## Work request
All lines from the opening of the entries below through the line containing "model's own fields" must be output exactly as they appear, with no other lines.

(Beginning of Extracted data)

-- ==== Sys2Proof/Certificates/Slice0/Obligations.lean ====
section
/-! DEFINITION. The statements about the model, from the numbered rules of spec/. Each docstring names the rules or
sections it formalises. A command's frame is in `WritesReg`, `WritesNothing`, `WritesMemory` and `FailedWith` of
Sys2Proof/Safety.lean; its spelling and the `IllegalCommand` its opcode can raise in `Spelt`. -/

open Sys2Proof Sys2Proof.Machine

/-- O1. After reset registers are EMPTY, XLEN and the error log 0, status registers constant; the model's own fields
stay (its choice, log entries 1 to 4). Rests on 10_state.md section 6 (R45), 70_reset_and_hazards.md section 1
(R410, R411), log entry 4. -/
def Obligations.ResetLeavesTheResetState : Prop :=
  (∀ c : Cfg, (State.resetWith c).AtReset) ∧
  ∀ (s : State) (rest : List HostEvent), s.pending = .reset :: rest →
    ∃ t, step s = .next t ∧ t.AtReset ∧ t.cfg = s.cfg ∧ t.pending = rest ∧ t.responses = s.responses

/-- O2. The reset state meets the invariant, in the default configuration (the model's choice, log entry 1) and in every
legal one. Formalises 10_state.md section 6, 10_state.md section 2. -/
def Obligations.ResetMeetsTheInvariant : Prop :=
  State.reset.Inv ∧ State.reset.cfg = { digitBits := .d64, maxWidth := 4096 } ∧
  ∀ c : Cfg, c.WF → (State.resetWith c).Inv

/-- O3. Every step from a state that meets the invariant answers a next state that meets it, with canonical registers.
Formalises R23. -/
def Obligations.StepKeepsTheInvariant : Prop :=
  ∀ s : State, s.Inv → ∃ t, step s = .next t ∧ t.Inv ∧
    ∀ r a, t.readX r = some a → Canonical t.cfg.digitBits.bits a

/-- O4. A step takes what the host presents next and is exec of the instruction its two words decode to. Formalises
20_memory.md section 3, 30_encoding.md section 5. -/
def Obligations.StepRunsTheDecodedInstruction : Prop :=
  (∀ s : State, s.pending = [] → step s = .next s) ∧
  (∀ (s : State) (cw cdata : Word64) (rest : List HostEvent) (i : Instr),
    s.pending = .command cw cdata :: rest → decode cw cdata = .instr i →
    step s = exec i { s with pending := rest }) ∧
  ∀ (s : State) (nbits w : Nat) (i : Instr), decodeTableWord nbits w = some i →
    step (s.withFetchWord nbits w) = exec i s

/-- O5. The state after a sequence of commands is the left fold of the step function over it; errors do not end the run.
Formalises R70, R431. -/
def Obligations.RunIsTheLeftFold : Prop :=
  ∀ (s : State) (cmds : List (Word64 × Word64)), s.pending = cmds.map (fun c => .command c.1 c.2) →
    ∃ t : State, Host.Core.run Sys2Proof.core cmds.length s = .next t ∧
      t = cmds.foldl afterCommand { s with pending := [] } ∧ t.pending = [] ∧
      t.responses.length = s.responses.length + cmds.length ∧ s.responses <+: t.responses

/-- O6. Every one of the 2^128 command inputs is answered with exactly one response. Formalises R90, R91. -/
def Obligations.EveryCommandIsAnsweredOnce : Prop :=
  ∀ (s : State) (cw cdata : Word64) (rest : List HostEvent), s.pending = .command cw cdata :: rest →
    ∃ t r, step s = .next t ∧ t.responses = s.responses ++ [r] ∧ t.pending = rest ∧ t.cfg = s.cfg ∧
      ((∀ i, decode cw cdata ≠ .instr i) → r.err = 9#4)

/-- O7. A response's flag, data and error code are only what the command may produce. Formalises R371. -/
def Obligations.ResponseFieldsAndErrorCodes : Prop :=
  (∀ e f, (CmdError.widthMismatch e f).code = 1#4) ∧ CmdError.invalidWidthArgument.code = 2#4 ∧
  CmdError.divisionByZero.code = 3#4 ∧ CmdError.invalidWordCount.code = 4#4 ∧ CmdError.invalidRadix.code = 5#4 ∧
  CmdError.invalidDigitForRadix.code = 6#4 ∧ CmdError.emptyString.code = 7#4 ∧ CmdError.valueOutOfRange.code = 8#4 ∧
  CmdError.illegalCommand.code = 9#4 ∧ CmdError.emptyRegister.code = 10#4 ∧ CmdError.widthOutOfRange.code = 11#4 ∧
  CmdError.exchangeIndex.code = 12#4 ∧
  (∀ (i : Instr) (s t : State), exec i s = .next t →
    ∃ r, t.responses = s.responses ++ [r] ∧ r.err.toNat ≤ 12 ∧
      (r.flag = true → i.givesFlag = true) ∧ (r.data ≠ 0#64 → i.givesData = true) ∧
      (r.err ≠ 0#4 → r.flag = false ∧ r.data = 0#64) ∧
      (r.err = 1#4 → i.src2.isSome = true) ∧
      (r.err = 2#4 → ∃ rd rs1 imm, i = .trunc rd rs1 imm ∨ i = .zext rd rs1 imm ∨ i = .sext rd rs1 imm) ∧
      (r.err = 3#4 → i.isDivision = true) ∧
      (r.err = 4#4 → ∃ rd imm, i = .fromwords rd imm) ∧
      (r.err = 5#4 → (∃ rd sgn radix imm, i = .parse rd sgn radix imm) ∨ ∃ rs1 sgn radix, i = .format rs1 sgn radix) ∧
      (r.err = 6#4 ∨ r.err = 7#4 → ∃ rd sgn radix imm, i = .parse rd sgn radix imm) ∧
      (r.err = 8#4 → (∃ rs1 sgn pw, i = .toprim rs1 sgn pw) ∨ ∃ rd sgn radix imm, i = .parse rd sgn radix imm) ∧
      (r.err = 9#4 → ∃ imm, i = .rdsr imm ∧ 8 < imm.toNat) ∧
      (r.err = 10#4 → i.src1.isSome = true) ∧
      (r.err = 11#4 → i.widthImm.isSome = true) ∧
      (r.err = 12#4 → (∃ v, i = .xpush v) ∨ ∃ imm, i = .xread imm)) ∧
  ∀ (s : State) (cw cdata : Word64) (rest : List HostEvent), s.pending = .command cw cdata :: rest →
    (∀ i, decode cw cdata ≠ .instr i) →
    ∃ t, step s = .next t ∧ t.responses = s.responses ++ [{ err := 9#4, flag := false, data := 0#64 }]

/-- O8. A failing command changes nothing but the error log and answers its code with flag and data 0. Formalises R380,
R381. -/
def Obligations.FailureChangesOnlyTheErrorLog : Prop :=
  ∀ (s t : State) (cw cdata : Word64) (rest : List HostEvent) (r : Response),
    s.pending = .command cw cdata :: rest → step s = .next t → t.responses = s.responses ++ [r] → r.err ≠ 0#4 →
    ∃ e : CmdError, e.code = r.err ∧ FailedWith { s with pending := rest } t e ∧
      ∀ x y, e = .widthMismatch x y → ∃ i r1 r2 a b, decode cw cdata = .instr i ∧ i.src1 = some r1 ∧
        i.src2 = some r2 ∧ s.readX r1 = some a ∧ s.readX r2 = some b ∧ x = a.w ∧ y = b.w ∧
        (s.Inv → t.expected.toNat = a.w ∧ t.found.toNat = b.w)

/-- O9. Every failing command writes its code to LASTERR, CLRERR sets it to 0, every other success leaves it. Formalises
R35. -/
def Obligations.LasterrHoldsTheLatestFailure : Prop :=
  (∀ (s t : State) (cw cdata : Word64) (rest : List HostEvent) (r : Response),
    s.pending = .command cw cdata :: rest → step s = .next t → t.responses = s.responses ++ [r] →
    t.lasterr = if r.err ≠ 0#4 then r.err else if decode cw cdata = .instr .clrerr then 0#4 else s.lasterr) ∧
  ∀ (c : Cfg) (cmds : List (Word64 × Word64)) (t : State), t = cmds.foldl afterCommand (State.resetWith c) →
    t.lasterr = latestFailure (cmds.zip t.responses).reverse

/-- O10. EXPECTED and FOUND take the two BitWidths of a WidthMismatch, CLRERR sets both to 0, nothing else changes them.
Formalises R36. -/
def Obligations.ExpectedAndFoundHoldTheLatestMismatch : Prop :=
  ∀ (s t : State) (cw cdata : Word64) (rest : List HostEvent) (r : Response), s.Inv →
    s.pending = .command cw cdata :: rest → step s = .next t → t.responses = s.responses ++ [r] →
    (r.err = 1#4 → ∃ i r1 r2 a b, decode cw cdata = .instr i ∧ i.src1 = some r1 ∧ i.src2 = some r2 ∧
      s.readX r1 = some a ∧ s.readX r2 = some b ∧ t.expected.toNat = a.w ∧ t.found.toNat = b.w) ∧
    (decode cw cdata = .instr .clrerr → t.expected = 0#32 ∧ t.found = 0#32) ∧
    (r.err ≠ 1#4 → decode cw cdata ≠ .instr .clrerr → t.expected = s.expected ∧ t.found = s.found)

/-- O11. Two states that differ only in the error log stay so, and only RDSR can tell them apart. Formalises R384. -/
def Obligations.ErrorLogIsReadOnlyByRdsr : Prop :=
  ∀ (i : Instr) (s s' : State), AgreeButLog s s' →
    ∃ t t', exec i s = .next t ∧ exec i s' = .next t' ∧ t.cfg = t'.cfg ∧ t.x = t'.x ∧ t.xbuf = t'.xbuf ∧
      t.pending = t'.pending ∧
      ((∀ imm, i = .rdsr imm → imm.toNat < 5 ∨ 7 < imm.toNat) → t.responses = t'.responses)

/-- O12. A command writes no value register but its destination; a copy is independent of its source. Formalises R25. -/
def Obligations.RegistersAreIndependent : Prop :=
  (∀ (i : Instr) (s t : State) (r : RegNo), exec i s = .next t → i.dest ≠ some r → t.readX r = s.readX r) ∧
  ∀ (s : State) (rd rs1 : RegNo) (a : ApInt), s.readX rs1 = some a →
    ∃ t, exec (.copy rd rs1) s = .next t ∧ t.readX rd = some a ∧ t.readX rs1 = some a

/-- O13. A register becomes VALID, EMPTY or changes BitWidth only as the destination of a command that completes.
Formalises R26, R28. -/
def Obligations.RegisterLifecycleAndWidths : Prop :=
  (∀ (s t : State) (rest : List HostEvent) (r : RegNo), s.pending = .reset :: rest → step s = .next t →
    t.readX r = none) ∧
  ∀ (i : Instr) (s t : State) (x : Response), exec i s = .next t → t.responses = s.responses ++ [x] →
    (∀ r, t.readX r ≠ s.readX r → i.dest = some r ∧ x.err = 0#4) ∧
    (∀ r, s.readX r ≠ none → t.readX r = none → i = .drop r) ∧
    ∀ rd, i.dest = some rd → x.err = 0#4 → i ≠ .drop rd →
      ∃ v, t.readX rd = some v ∧ (∀ imm, i.widthImm = some imm → v.w = imm.toNat) ∧
        (i.widthImm = none → ∃ q a, i.src1 = some q ∧ s.readX q = some a ∧ v.w = a.w) ∧
        ∀ q b, i.src2 = some q → s.readX q = some b → v.w = b.w

/-- O14. The eleven reading commands leave every register unchanged, and repeating one gives the same response.
Formalises R67. -/
def Obligations.ReadersHaveNoSideEffects : Prop :=
  ∀ (i : Instr) (s t t' : State), i.isReader = true → exec i s = .next t → exec i t = .next t' →
    SameRegs s t ∧ (∃ r, t.responses = s.responses ++ [r] ∧ t'.responses = t.responses ++ [r]) ∧ t'.xbuf = t.xbuf ∧
    ((∀ a, i ≠ .towords a) → (∀ a sgn radix, i ≠ .format a sgn radix) → t.xbuf = s.xbuf)

/-- O15. The destination register does not change the result: a command in place computes what it computes elsewhere.
Formalises R420. -/
def Obligations.AliasingIsSafe : Prop :=
  ∀ (i : Instr) (s t t' : State) (rd q : RegNo), i.dest = some rd → exec i s = .next t →
    exec (i.withDest q) s = .next t' →
    ∃ r, t.responses = s.responses ++ [r] ∧ t'.responses = s.responses ++ [r] ∧
      (r.err = 0#4 → t'.readX q = t.readX rd) ∧ (r.err ≠ 0#4 → t' = t)

/-- O16. Only the word view and the status registers depend on the Digit size. Formalises 10_state.md section 2,
00_scope.md section 4, 91_not_in_source.md N29. -/
def Obligations.DigitSizeIsInvisible : Prop :=
  ∀ (i : Instr) (s s' : State), AgreeButDigits s s' → i.seesDigits = false →
    ∃ t t', exec i s = .next t ∧ exec i s' = .next t' ∧ AgreeButDigits t t' ∧
      t'.cfg.digitBits = s'.cfg.digitBits

/-- O17. WidthOutOfRange, EmptyRegister, WidthMismatch, DivisionByZero: raised exactly when they should, in this order.
Formalises R372, R374, R379, R388. -/
def Obligations.ChecksComeInOrder : Prop :=
  ∀ (i : Instr) (s t : State) (r : Response), s.Inv → exec i s = .next t → t.responses = s.responses ++ [r] →
    (r.err = 11#4 ↔ ∃ imm, i.widthImm = some imm ∧ (imm.toNat = 0 ∨ s.cfg.maxWidth < imm.toNat)) ∧
    (r.err = 10#4 ↔ (∀ imm, i.widthImm = some imm → 1 ≤ imm.toNat ∧ imm.toNat ≤ s.cfg.maxWidth) ∧
      ∃ q, (i.src1 = some q ∨ i.src2 = some q) ∧ s.readX q = none) ∧
    (r.err = 1#4 ↔ ∃ r1 r2 a b, i.src1 = some r1 ∧ i.src2 = some r2 ∧ s.readX r1 = some a ∧ s.readX r2 = some b ∧
      a.w ≠ b.w) ∧
    (∀ r1 r2 a b, i.src1 = some r1 → i.src2 = some r2 → s.readX r1 = some a → s.readX r2 = some b → a.w ≠ b.w →
      t.expected.toNat = a.w ∧ t.found.toNat = b.w) ∧
    (r.err = 3#4 ↔ i.isDivision = true ∧ ∃ r1 r2 a b, i.src1 = some r1 ∧ i.src2 = some r2 ∧ s.readX r1 = some a ∧
      s.readX r2 = some b ∧ a.w = b.w ∧ b.u = 0)

/-- O18. Every field of the command word stands at its bit position, unsigned and unscaled. Formalises R94, R97. -/
def Obligations.FieldsStandWhereTheEncodingPutsThem : Prop :=
  (∀ cw cdata : Word64,
    (opcodeOf cw).toNat = cw.toNat % 256 ∧
    (Fields.ofWords cw cdata).rd.val = cw.toNat / 2 ^ 8 % 16 ∧
    (Fields.ofWords cw cdata).rs1.val = cw.toNat / 2 ^ 12 % 16 ∧
    (Fields.ofWords cw cdata).rs2.val = cw.toNat / 2 ^ 16 % 16 ∧
    ((Fields.ofWords cw cdata).sgn = .signed ↔ cw.toNat / 2 ^ 20 % 2 = 1) ∧
    PW (Fields.ofWords cw cdata).pw = 8 * 2 ^ (cw.toNat / 2 ^ 21 % 4) ∧
    (Fields.ofWords cw cdata).radix.toNat = cw.toNat / 2 ^ 24 % 256 ∧
    (Fields.ofWords cw cdata).imm.toNat = cw.toNat / 2 ^ 32 ∧
    (Fields.ofWords cw cdata).cdata = cdata) ∧
  ∀ (op : BitVec 8) (f : Fields),
    f.pack op = op.setWidth 64 ||| BitVec.ofNat 64 f.rd <<< 8 ||| BitVec.ofNat 64 f.rs1 <<< 12 |||
      BitVec.ofNat 64 f.rs2 <<< 16 ||| f.sgn.toBit.setWidth 64 <<< 20 ||| f.pw.toCode.setWidth 64 <<< 21 |||
      f.radix.setWidth 64 <<< 24 ||| f.imm.setWidth 64 <<< 32

/-- O19. Decoding the encoding of any well-formed instruction gives the instruction back. Formalises 30_encoding.md
section 4, 30_encoding.md section 2. -/
def Obligations.DecodeEncodeRoundTrip : Prop :=
  ∀ i : Instr, i.wellFormed = true → decode (encode i).1 (encode i).2 = .instr i

/-- O20. Every command word has one meaning: a decoded instruction is well-formed and encodes to the same word.
Formalises 30_encoding.md section 4, 30_encoding.md section 2. -/
def Obligations.EncodeDecodeRoundTrip : Prop :=
  ∀ (cw cdata : Word64) (i : Instr), decode cw cdata = .instr i →
    i.wellFormed = true ∧ (encode i).1 = cw ∧
    (encode i).2 = if opcodeOf cw = 0x04#8 ∨ opcodeOf cw = 0x10#8 then cdata else 0#64

/-- O21. A command word is accepted iff it is in a row of the opcode table (and RDSR's index is at most 8). Formalises
R101. -/
def Obligations.DecodeAcceptsExactlyTheOpcodeTable : Prop :=
  (∀ cw cdata : Word64, (∃ i, decode cw cdata = .instr i) ↔
    (∃ row ∈ opcodeTable, cw &&& row.2.2 = row.2.1) ∧
    ¬((opcodeOf cw).toNat = 0x01 ∧ 8 < (cw.extractLsb' 32 32).toNat)) ∧
  (∀ (cw cdata : Word64) (i : Instr), decode cw cdata = .instr i →
    ∃ row ∈ opcodeTable, cw &&& row.2.2 = row.2.1 ∧ row.2.1 = i.opcode.setWidth 64) ∧
  (∀ row ∈ opcodeTable, ∃ f build, opcodeRow row.2.1.toNat = some (f, build) ∧ row.2.2 = ~~~f.used) ∧
  (∀ (cw cw' cdata cdata' : Word64) (i : Instr), decode cw cdata = .instr i → decode cw' cdata' = .instr i →
    cw = cw') ∧
  ∀ (s : State) (cw cdata : Word64) (rest : List HostEvent), s.pending = .command cw cdata :: rest →
    (∀ i, decode cw cdata ≠ .instr i) →
    ∃ t, step s = .next t ∧ FailedWith { s with pending := rest } t .illegalCommand

/-- O22. A reserved opcode, a set unused bit or a reserved status index fails with IllegalCommand and changes only the
error log. Formalises R99, R387. -/
def Obligations.ReservedAndIllegalWordsFail : Prop :=
  (∀ (s : State) (cw cdata : Word64) (rest : List HostEvent), s.pending = .command cw cdata :: rest →
    ReservedOpcode (opcodeOf cw).toNat ∨ (∀ row ∈ opcodeTable, cw &&& row.2.2 ≠ row.2.1) ∨
      ((opcodeOf cw).toNat = 0x01 ∧ 8 < (cw.extractLsb' 32 32).toNat) →
    ∃ t, step s = .next t ∧ FailedWith { s with pending := rest } t .illegalCommand) ∧
  (∀ n : BitVec 8, ReservedOpcode n.toNat ↔ opcodeRow n.toNat = none) ∧
  ∀ cdata : Word64, decode 0#64 cdata = .illegal (.reservedOpcode 0#8)

/-- O23. Only FROMPRIM and XPUSH read the data word, and only its low bits. Formalises R95. -/
def Obligations.CdataIsIgnoredWhereUnused : Prop :=
  (∀ cw c c' : Word64, opcodeOf cw ≠ 0x04#8 → opcodeOf cw ≠ 0x10#8 → decode cw c = decode cw c') ∧
  (∀ (s : State) (v v' : Word64), v.toNat % 2 ^ s.cfg.digitBits.bits = v'.toNat % 2 ^ s.cfg.digitBits.bits →
    exec (.xpush v) s = exec (.xpush v') s) ∧
  ∀ (s : State) (rd : RegNo) (sgn : Signedness) (pw : PrimWidth) (imm : Imm) (v v' : Word64),
    v.toNat % 2 ^ PW pw = v'.toNat % 2 ^ PW pw →
    exec (.fromprim rd sgn pw imm v) s = exec (.fromprim rd sgn pw imm v') s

(End of Extracted data)

## Reply
-- ==== Sys2Proof/Certificates/Slice0/Obligations.lean ====
section
/-! DEFINITION. The statements about the model, from the numbered rules of spec/. Each docstring names the rules or
sections it formalises. A command's frame is in `WritesReg`, `WritesNothing`, `WritesMemory` and `FailedWith` of
Sys2Proof/Safety.lean; its spelling and the `IllegalCommand` its opcode can raise in `Spelt`. -/

open Sys2Proof Sys2Proof.Machine

/-- O1. After reset registers are EMPTY, XLEN and the error log 0, status registers constant; the model's own fields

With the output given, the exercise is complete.